With uint16 and float32 images ([Fig.5]), we can see that the execution times are almost the same. It seems to be a bit higher with uint16 images, but it is difficult to interpret this result given that the processing of uint16 images is not completely functionnal.

Fig.4{width=60% height=60%}

Fig.4: Execution time of gpuEdgeCanny() function, with five increasing image sizes, for uint8, uint16, and float32 images

Discussion and Conclusion

Canny Edge Detector implemented with WebGL 2 can handle the processing of pictures up to 2048x1679 pixels before a crash of the navigator. My implementation handles uint8 and float32 images. Visually, it is more sensible to details than the CPU and ImageJ functions, even with high threshold values, which results in the detection of high quality contours.

The execution time is smaller than the one for the CPU implementation, and roughly the same as ImageJ's functions, meaning that it is a successfull adaptation from ImageJ's java implementation to WebGL. It allows a user to process images as efficiently but directly using the navigator. However, these functions were benchmarked using a powerfull CPU and GPU, so the performance will be lower using for example a laptop or a smartphone.
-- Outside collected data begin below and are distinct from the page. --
-- ==== Sys2Proof/Laws/KeepOps.lean ====
section
/-!
SUPPORT. Each operation keeps the queue and the canonical register file: shared operations, events, time and orders. The proofs follow the cases of the definitions.
-/

namespace Sys2Proof.Machine

theorem keep_setF : ∀ (s0 : State) (f : Fld) (x : Nat) (l : Lane) (s : State), Keep s0 s → Keep s0 (setF f x l s) := by
  intro s0 f x l s h3; unfold setF; apply keep_wrK; assumption

theorem keep_setB : ∀ (s0 : State) (f : Fld) (x : Bool) (l : Lane) (s : State), Keep s0 s → Keep s0 (setB f x l s) := by
  intro s0 f x l s h3; unfold setB; apply keep_setF; assumption

theorem keep_incF : ∀ (s0 : State) (f : Fld) (l : Lane) (s : State), Keep s0 s → ∀ (n : optParam Nat 1), Keep s0 (incF f l s n) := by
  intro s0 f l s h2 n; unfold incF; apply keep_setF; assumption

theorem keep_wrapF : ∀ (s0 : State) (f : Fld) (l : Lane) (s : State), Keep s0 s → Keep s0 (wrapF f l s) := by
  intro s0 f l s h2; unfold wrapF; apply keep_setF; assumption

theorem keep_setF2 : ∀ (s0 : State) (f : Fld) (x : Nat) (s : State), Keep s0 s → Keep s0 (setF2 f x s) := by
  intro s0 f x s h2; unfold setF2; apply keep_setF; apply keep_setF; assumption

theorem keep_clrK : ∀ (s0 : State) (off : Nat) (l : Lane) (s : State), Keep s0 s → Keep s0 (clrK off l s) := by
  intro s0 off l s h2; unfold clrK; apply keep_wrK; assumption

theorem keep_State_setLane : ∀ (s0 s : State), Keep s0 s → ∀ (l : Lane) (v : LaneSt), Keep s0 (s.setLane l v) := by
  intro s0 s h0 l v; unfold State.setLane; split; apply Keep.mk'; assumption; apply Keep.mk'; assumption

theorem keep_onLane : ∀ (s0 : State) (l : Lane) (f : LaneSt → LaneSt) (s : State), Keep s0 s → Keep s0 (onLane l f s) := by
  intro s0 l f s h2; unfold onLane; apply keep_State_setLane; assumption

theorem keep_showPart : ∀ (s0 : State) (s : State), Keep s0 s → Keep s0 (showPart s) := by
  intro s0 s h3; unfold showPart; apply keep_setB; assumption

theorem keep_bothLanes : ∀ (s0 : State) (f : Lane → State → State),
    (∀ (a : Lane) (a_1 : State), Keep s0 a_1 → Keep s0 (f a a_1)) → ∀ (s : State), Keep s0 s → Keep s0 (bothLanes f s) := by
  intro s0 f h0 s h1; unfold bothLanes; refine h0 _ _ ?_; refine h0 _ _ ?_; assumption

theorem keep_readyLanes : ∀ (s0 : State) (f : Lane → State → State),
    (∀ (a : Lane) (a_1 : State), Keep s0 a_1 → Keep s0 (f a a_1)) → ∀ (a : State), Keep s0 a → Keep s0 (readyLanes f a) := by
  intro s0 f h0 _ h1; unfold readyLanes; apply keep_bothLanes; intro y0 y1 y2; apply Keep.ite; refine h0 _ _ ?_; assumption
  assumption; assumption

theorem keep_when : ∀ (s0 : State) (c : Bool) (f : State → State),
    (∀ (a : State), Keep s0 a → Keep s0 (f a)) → ∀ (s : State), Keep s0 s → Keep s0 (when c f s) := by
  intro s0 c f h1 s h2; unfold when; apply Keep.ite; refine h1 _ ?_; assumption; assumption

theorem keep_emit : ∀ (s0 : State) (e : Emit) (s : State), Keep s0 s → Keep s0 (emit e s) := by
  intro s0 e s h1; unfold emit; apply Keep.mk'; assumption
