theorem keep_execSca : ∀ (s0 : State) (t : Time) (n src p len : Nat) (zero : Bool) (s : State),
    Keep s0 s → KeepOut s0 (execSca t n src p len zero s) := by
  intro s0 t n src p len zero s h6; unfold execSca; apply keep_schedStep; assumption

theorem keep_execRfn : ∀ (s0 : State) (t : Time) (n : Nat) (f0 f1 f2 : Bool) (s : State), Keep s0 s → KeepOut s0 (execRfn t n f0 f1 f2 s) := by
  intro s0 t n f0 f1 f2 s h5; unfold execRfn; apply keep_schedStep; assumption

theorem keep_nextPhase : ∀ (s0 : State) (l : Lane) (p : PkgData) (s : State), Keep s0 s → Keep s0 (nextPhase l p s) := by
  intro s0 l p s h5; unfold nextPhase; lift_lets; intro x0; apply Keep.ite; split; apply keep_freshen; apply keep_onSlv
  assumption; apply keep_iterFailed; assumption; apply keep_freshen; apply keep_onSlv; assumption

theorem keep_factEnd : ∀ (s0 : State) (l : Lane) (p : PkgData) (s : State), Keep s0 s → Keep s0 (factEnd l p s) := by
  intro s0 l p s h2; unfold factEnd; lift_lets; intro x0 x1; apply keep_freshen; apply keep_onSlv; apply keep_when; intro y2 y3
  apply keep_raise; assumption; assumption

theorem keep_startRef : ∀ (s0 : State) (l : Lane) (p : PkgData) (ph : CtlPh) (s : State), Keep s0 s → Keep s0 (startRef l p ph s) := by
  intro s0 l p ph s h6; unfold startRef; apply keep_freshen; apply keep_onSlv; assumption

theorem keep_solveEnd : ∀ (s0 : State) (l : Lane) (p : PkgData) (s : State), Keep s0 s → Keep s0 (solveEnd l p s) := by
  intro s0 l p s h5; unfold solveEnd; lift_lets; intro x0; split; apply Keep.ite; apply keep_nextPhase; assumption
  apply keep_startRef; assumption; apply Keep.ite; apply keep_nextPhase; assumption; apply keep_startRef; assumption
  apply keep_onSlv; assumption

theorem keep_rfnEnd : ∀ (s0 : State) (l : Lane) (p : PkgData) (n : Nat) (s : State), Keep s0 s → Keep s0 (rfnEnd l p n s) := by
  intro s0 l p n s h6; unfold rfnEnd; lift_lets; intro x0; intro x1; intro x2; apply Keep.ite; apply keep_nextPhase; assumption
  apply Keep.ite; apply keep_onSlv; assumption; apply keep_breakdown; assumption

theorem keep_execBar : ∀ (s0 : State) (t : Time) (n kind : Nat) (s : State), Keep s0 s → KeepOut s0 (execBar t n kind s) := by
  intro s0 t n kind s h3; unfold execBar; apply keep_run; assumption; intro y0 y1; split; assumption; lift_lets; intro x2 x3
  refine Keep.cut (P := Keep s0 x3) ?_ (fun hx3 => ?_); unfold x3; apply keep_onSlv; assumption; clear_value x3; split
  assumption; apply Keep.ite; assumption; split; apply keep_factEnd; assumption; apply keep_solveEnd; assumption
  apply keep_rfnEnd; assumption; assumption

theorem keep_stopTests : ∀ (s0 : State) (l : Lane) (p : PkgData) (r : IterRes) (s : State), Keep s0 s → Keep s0 (stopTests l p r s) := by
  intro s0 l p r s h3; unfold stopTests; lift_lets; intro x0 x1; apply Keep.ite; apply keep_endSolve; apply keep_raise
  assumption; apply Keep.ite; apply keep_endSolve; assumption; apply Keep.ite; apply Keep.ite; apply keep_endSolve; assumption
  apply keep_endSolve; apply keep_onSlv; assumption; apply keep_freshen; apply keep_onSlv; assumption

theorem keep_execIterationComplete : ∀ (s0 : State) (t : Time) (s : State), Keep s0 s → KeepOut s0 (execIterationComplete t s) := by
  intro s0 t s h4; unfold execIterationComplete; apply keep_run; assumption; intro y0; intro y1; split; assumption; split
  assumption; lift_lets; intro x2; apply Keep.ite; assumption; split; apply keep_iterFailed; assumption; apply keep_stopTests
  apply keep_onSlv; assumption

theorem keep_execDeadline : ∀ (s0 : State) (t : Time) (s : State), Keep s0 s → KeepOut s0 (execDeadline t s) := by
  intro s0 t s h1; unfold execDeadline; apply keep_run; assumption; intro y0 y1; split; assumption; lift_lets; intro x2 x3
  split; assumption; apply Keep.ite; assumption; apply Keep.ite; split; apply keep_endSolve; dsimp only [x3]; apply keep_onSlv
  assumption; apply Keep.ite; apply keep_endSolve; dsimp only [x3]; apply keep_onSlv; assumption; apply keep_endSolve
  apply keep_onSlv; dsimp only [x3]; apply keep_onSlv; assumption; apply keep_asmFault; dsimp only [x3]; apply keep_onSlv
  assumption

theorem keep_pubDelay : ∀ (s0 : State) (l : Lane) (s : State), Keep s0 s → Keep s0 (pubDelay l s) := by
  intro s0 l s h1; unfold pubDelay; lift_lets; intro x0; apply keep_setF; apply keep_setF; apply keep_setF; assumption

theorem keep_showTpl : ∀ (s0 : State) (l : Lane) (d : Dispatch) (r : AllocRec) (s : State), Keep s0 s → Keep s0 (showTpl l d r s) := by
  intro s0 l d r s h3; unfold showTpl; lift_lets; intro x0 x1 x2 x3; refine Keep.cut (P := Keep s0 x3) ?_ (fun hx3 => ?_)
  unfold x3; apply keep_when; intro y4 y5; apply keep_raise; assumption; assumption; clear_value x3; intro x6
  refine Keep.cut (P := Keep s0 x6) ?_ (fun hx6 => ?_); unfold x6; apply keep_forEach; intro y7 y8 y9; apply keep_raise
  assumption; assumption; clear_value x6; intro x10; refine Keep.cut (P := Keep s0 x10) ?_ (fun hx10 => ?_); unfold x10
  apply keep_forEach; intro y11 y12 y13; apply Keep.ite; split; apply keep_raise; assumption; assumption; assumption; assumption
  clear_value x10; apply keep_setB; apply keep_setB; apply keep_setB; apply keep_setB; apply keep_setF; apply keep_setF
  apply keep_setF; assumption

theorem keep_countPub : ∀ (s0 : State) (l : Lane) (code cnt : Nat) (noshift : Bool) (s : State),
    Keep s0 s → Keep s0 (countPub l code cnt noshift s) := by
  intro s0 l code cnt noshift s h4; unfold countPub; lift_lets; intro x0 x1
  refine Keep.cut (P := Keep s0 x1) ?_ (fun hx1 => ?_); unfold x1; apply keep_when; intro y2 y3; apply keep_raise; assumption
  assumption; clear_value x1; intro x4; refine Keep.cut (P := Keep s0 x4) ?_ (fun hx4 => ?_); unfold x4; apply Keep.ite
  apply keep_incF; apply keep_raiseAlarm; assumption; apply Keep.ite; apply keep_clearAlarm; assumption; assumption
  clear_value x4; apply Keep.ite; apply keep_incF; assumption; apply keep_setF; assumption

theorem keep_publish : ∀ (s0 : State) (l : Lane) (p : Option PkgData) (u : PubIn) (s : State), Keep s0 s → Keep s0 (publish l p u s) := by
  intro s0 l p u s h6; unfold publish; lift_lets; intro x0; intro x1; intro x2; intro x3; intro x4
  refine Keep.cut (P := Keep s0 x4) ?_ (fun hx4 => ?_); unfold x4; apply keep_showTpl; apply keep_countPub; assumption
  clear_value x4; intro x5; refine Keep.cut (P := Keep s0 x5) ?_ (fun hx5 => ?_); unfold x5; apply keep_wrK; apply keep_pubDelay
  assumption; clear_value x5; intro x6; refine Keep.cut (P := Keep s0 x6) ?_ (fun hx6 => ?_); unfold x6; apply keep_onLane
  assumption; clear_value x6; intro x7; intro x8; refine Keep.cut (P := Keep s0 x8) ?_ (fun hx8 => ?_); unfold x8
  apply keep_streamRec; apply Keep.mk'; assumption; clear_value x8; apply keep_packAll; apply keep_stopPll; assumption

theorem keep_showSolve : ∀ (s0 : State) (l : Lane) (s : State), Keep s0 s → Keep s0 (showSolve l s) := by
  intro s0 l s h4; unfold showSolve; lift_lets; intro x0; intro x1; apply keep_setF; apply keep_setF; apply keep_setF
  apply keep_setF; apply keep_setF; apply keep_setF; apply keep_setF; apply keep_setF; assumption

theorem keep_execAllocationPublished : ∀ (s0 : State) (t : Time) (s : State), Keep s0 s → KeepOut s0 (execAllocationPublished t s) := by
  intro s0 t s h1; unfold execAllocationPublished; apply keep_run; assumption; intro y0 y1; split; assumption; lift_lets
  intro x2 x3; split; assumption; apply Keep.ite; assumption; apply keep_publish; apply keep_showSolve; assumption

theorem keep_onFus : ∀ (s0 : State) (l : Lane) (f : FusSt → FusSt) (a : State), Keep s0 a → Keep s0 (onFus l f a) := by
  intro s0 l f _ h2; unfold onFus; apply keep_onLane; assumption

theorem keep_setStr : ∀ (s0 : State) (l : Lane) (n : Nat) (x : StrSt) (a : State), Keep s0 a → Keep s0 (setStr l n x a) := by
  intro s0 l n x _ h3; unfold setStr; apply keep_onFus; assumption

theorem keep_frameDone : ∀ (s0 : State) (n : Nat) (c : StreamCfg) (l : Lane) (s : State), Keep s0 s → Keep s0 (frameDone n c l s) := by
  intro s0 n c l s h6; unfold frameDone; lift_lets; intro x0; intro x1; intro x2; intro x3; intro x4; intro x5; intro x6; intro x7
  intro x8; intro x9; intro x10; intro x11; intro x12; intro x13; intro x14; intro x15; intro x16; intro x17; intro x18; intro x19
  intro x20; intro x21; refine Keep.cut (P := Keep s0 x21) ?_ (fun hx21 => ?_); unfold x21; apply keep_setStr; assumption
  clear_value x21; intro x22; refine Keep.cut (P := Keep s0 x22) ?_ (fun hx22 => ?_); unfold x22; apply keep_setF; apply keep_setB
  apply keep_setB; apply keep_setF; apply keep_setF; assumption; clear_value x22; intro x23
  refine Keep.cut (P := Keep s0 x23) ?_ (fun hx23 => ?_); unfold x23; apply Keep.ite; apply keep_raise; assumption; apply Keep.ite
  apply keep_raise; assumption; assumption; clear_value x23; apply keep_incF; assumption

theorem keep_packet : ∀ (s0 : State) (n : Nat) (c : StreamCfg) (p : List Byte) (l : Lane) (s : State), Keep s0 s → Keep s0 (packet n c p l s) := by
  intro s0 n c p l s h7; unfold packet; apply Keep.ite; assumption; lift_lets; intro x0; intro x1; intro x2; intro x3; intro x4
  refine Keep.cut (P := Keep s0 x4) ?_ (fun hx4 => ?_); unfold x4; apply Keep.ite; apply keep_incF; assumption; assumption
  clear_value x4; intro x5; intro x6; intro x7; intro x8; refine Keep.cut (P := Keep s0 x8) ?_ (fun hx8 => ?_); unfold x8
  apply keep_setStr; assumption; clear_value x8; apply Keep.ite; assumption; apply Keep.ite; apply keep_frameDone; assumption
  assumption

theorem keep_closeStream : ∀ (s0 : State) (l : Lane) (n : Nat) (c : StreamCfg) (s : State), Keep s0 s → Keep s0 (closeStream l n c s) := by
  intro s0 l n c s h6; unfold closeStream; lift_lets; intro x0; intro x1; intro x2; intro x3
  refine Keep.cut (P := Keep s0 x3) ?_ (fun hx3 => ?_); unfold x3; apply keep_setStr; assumption; clear_value x3; apply keep_incF
  apply Keep.ite; apply keep_incF; assumption; assumption

theorem keep_closeIntake : ∀ (s0 : State) (l : Lane) (s : State), Keep s0 s → Keep s0 (closeIntake l s) := by
  intro s0 l s h1; unfold closeIntake; apply keep_forEach; intro y0 y1 y2; apply keep_closeStream; assumption; assumption

theorem keep_unsuspect : ∀ (s0 : State) (l : Lane) (n : Nat) (s : State), Keep s0 s → Keep s0 (unsuspect l n s) := by
  intro s0 l n s h2; unfold unsuspect; apply keep_clearAlarm; assumption

theorem keep_putRefSt : ∀ (s0 : State) (l : Lane) (n : Nat) (x : RefSt) (s : State), Keep s0 s → Keep s0 (putRefSt l n x s) := by
  intro s0 l n x s h6; unfold putRefSt; apply keep_setF; apply keep_onFus; assumption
Moreover, with the WebGL implementation, the CPU sends data to the GPU, which adds some time.

WebGL2.0 is based on OpenGLES3.0 which supports vertex and fragment shader, better suited for 3D graphic applications. CUDA, OpenCL, WebCL and OpenGLES3.1 Compute Shader might be better optimized for our application (source : khronos.org, nvidia.com).

Footnotes

  1. Bovik AC, editor. The essential guide to image processing. Academic Press; 2009 Jul 8. 2

  2. ECMAScript EC. European Computer Manufacturers Association and others. ECMAScript language specification. 2011.

  3. Canny J. A computational approach to edge detection. IEEE Transactions on pattern analysis and machine intelligence. 1986 Nov(6):679-98.

  4. Hall SG. GPU Accelerated Feature Algorithms for Mobile Devices. March 2014. 2

  5. Gibara T. Canny Edge Detector plugin for ImageJ image processor. 2

  6. Meijering E. FeatureJ: A Java Package for Image Feature Extraction.